Por eso era esencial que encontrara a quien estuviera sonsacando información a Samantha. Sobre todo, cuando Paola estaba embarazada otra vez y no quería que se supiera. —No puedes estar enfadado con Ruben por no haber sabido que tenía un hijo. Jose suspiró para sus adentros. Efectivamente, Samantha quería hablar y, cosa rara, a él le gustaban esas conversaciones lo bastante como para posponer los besos… y otras cosas. —No. ¿Quieres beber algo? —le preguntó él dirigiéndose al mueble bar. —Tomaré un whisky. —¿No quieres un vino blanco con agua con gas? —Lo tomaría si fuese a conducir, pero pienso quedarme un rato. —¿Estás nerviosa? —¿Crees que bebo para que me dé valor? —ella se rio mientras se quitaba los zapatos—. En absoluto. Aprendí a beber el whisky poco a poco durante un trabajo en Irlanda. —Irlanda y moda no casan en mi cabeza. —No seas esnob. Te aseguro que la moda no se limita a Nueva York, París y Milán. Se sentó en el sofá con los pies recogidos a su lado. Jose sirvió dos copas con un whisky. —Estoy enterándome de muchas cosas sobre ti. —Creo que esta noche llegarás a saber muchas cosas que no sabías. —Estoy impaciente —replicó él. —Entonces, si no culpas a Felipe por el escándalo, ¿sí culpas a Franco? —No culpo a nadie. Pasó lo que pasó. —¿No culpas a nadie? —insistió ella. —¿Te refieres a Tiana? La primera esposa de Franco había hecho daño a los dos hermanos mayores para evitar responsabilidades y ser madre.

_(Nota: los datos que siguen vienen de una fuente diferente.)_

theorem State.writeOut_keeps {s₀ s : State} (h : Keeps s₀ s) (req : Requester) (b i : Nat) (v : Word) :
    KeepsO s₀ (s.writeOut req b i v) := by
  unfold State.writeOut
  with_reducible repeat' first
    | assumption | apply State.wmCtrlWrite_keeps | apply State.supplyTimingWrite_keeps
    | apply State.probeCfgWrite_keeps | apply State.pmbusCfgWrite_keeps | apply State.legAckWrite_keeps
    | apply State.furCtrlWrite_keeps | apply State.nodeBaseWrite_keeps | apply State.rasCtrlWrite_keeps
    | apply keeps_ite | apply keepsO_ite | exact keepsO_none | apply keepsO_some

theorem State.streamWrite_keeps {s₀ s : State} (h : Keeps s₀ s) (req : Requester) (r : RegRow) (i j : Nat) (v : Word)
    :
    Keeps s₀ (s.streamWrite req r i j v) := by
  unfold State.streamWrite
  with_reducible repeat' first
    | assumption | apply State.plainWrite_keeps | apply State.accessErr_keeps | apply keeps_ite
    | (extract_lets +onlyGivenNames x; refine keeps_cut (s₀ := s₀) (x := x) ?_ ?_; rotate_left 1;
        clear_value x; intro; rotate_right 1; dsimp -zeta only [x]; try clear x)
    | (extract_lets +onlyGivenNames x; clear_value x)

theorem State.writeNet_keeps {s₀ s : State} (h : Keeps s₀ s) (req : Requester) (r : RegRow) (i j : Nat) (v : Word) :
    KeepsO s₀ (s.writeNet req r i j v) := by
  unfold State.writeNet
  with_reducible repeat' first
    | assumption | apply State.macCfgWrite_keeps | apply State.macEnds_keeps | apply State.weirWrite_keeps
    | apply State.rxqCfgWrite_keeps | apply State.tsqPop_keeps | apply State.streamWrite_keeps | apply keeps_ite
    | apply keepsO_ite | exact keepsO_none | apply keepsO_some
    | (extract_lets +onlyGivenNames x; refine keeps_cut (s₀ := s₀) (x := x) ?_ ?_; rotate_left 1;
        clear_value x; intro; rotate_right 1; dsimp -zeta only [x]; try clear x)
    | (extract_lets +onlyGivenNames x; clear_value x)

theorem State.writeTim_keeps {s₀ s : State} (h : Keeps s₀ s) (req : Requester) (b : Nat) (i : Nat) (off : Nat)
    (v : Word) :
    KeepsO s₀ (s.writeTim req b i off v) := by
  unfold State.writeTim
  with_reducible repeat' first
    | assumption | apply State.capture_keeps | apply State.tallyPop_keeps | apply State.gateArm_keeps
    | apply State.setRg_keeps | apply State.gateOff_keeps | apply State.accessErr_keeps | apply keepsO_ite
    | exact keepsO_none | apply keeps_ite | apply keepsO_some

theorem State.bsnOpWrite_keeps {s₀ s : State} (h : Keeps s₀ s) (req : Requester) (v : Word) :
    Keeps s₀ (s.bsnOpWrite req v) := by
  unfold State.bsnOpWrite
  with_reducible repeat' first
    | assumption | (intro) | apply State.opStart_keeps | apply State.rootCommit_keeps | apply State.rootSnapshot_keeps
    | apply State.arrive_keeps | apply State.bcastStart_keeps | apply State.rootReset_keeps | apply keeps_ite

—Era tremenda —Samantha hizo una mueca de disgusto—, pero estaba pensando en Marian. —No hablo de ella —replicó Jose con el ceño fruncido. Su exprometida era parte del pasado y no quería revivirlo. —El padre de Paola también tuvo su parte de culpa por el tiempo que pasasteis en todas las portadas —comentó Samantha sin importarle que él no quisiera hablar de Marian. —Es verdad, pero Franco salió mejor parado que él. —Tu hermano es inteligente y acabó casándose con Paola. —Fue lo más inteligente que ha hecho en su vida. Paola, nacida en la nobleza de Motta, era una reina fantástica. —A mí, en cambio, me pareció que mi amiga se había vuelto loca al aceptar casarse con un rey. —Ahora tienen dos hijos y un país en común —replicó él riéndose. —Y ella quiere tener más hijos, no quiere que este embarazo sea el último. —¿Sabes que está embarazada? —Claro, ¿a quién crees que llamó la primera? —Estáis muy unidas… —La quiero como a mis hermanos. —No me imagino confiando en alguien como en mis hermanos — reconoció él. —¿Ni siquiera en tus compañeros del ejército? —No. Confiarle tu vida a un hombre no es lo mismo que confiarle tus secretos —contestó él. —¿Tiene secretos, alteza? Cuéntemelos… —Ni hablar —replicó él entre risas. —¿Porque no soy de la familia? —Sí eres de la familia, como Maria o Paola. —Tampoco se los dirías a ellas, pero Paola y tú sois amigos desde hace años. Ella me contó que os escribíais mensajes cuando estaba en la universidad.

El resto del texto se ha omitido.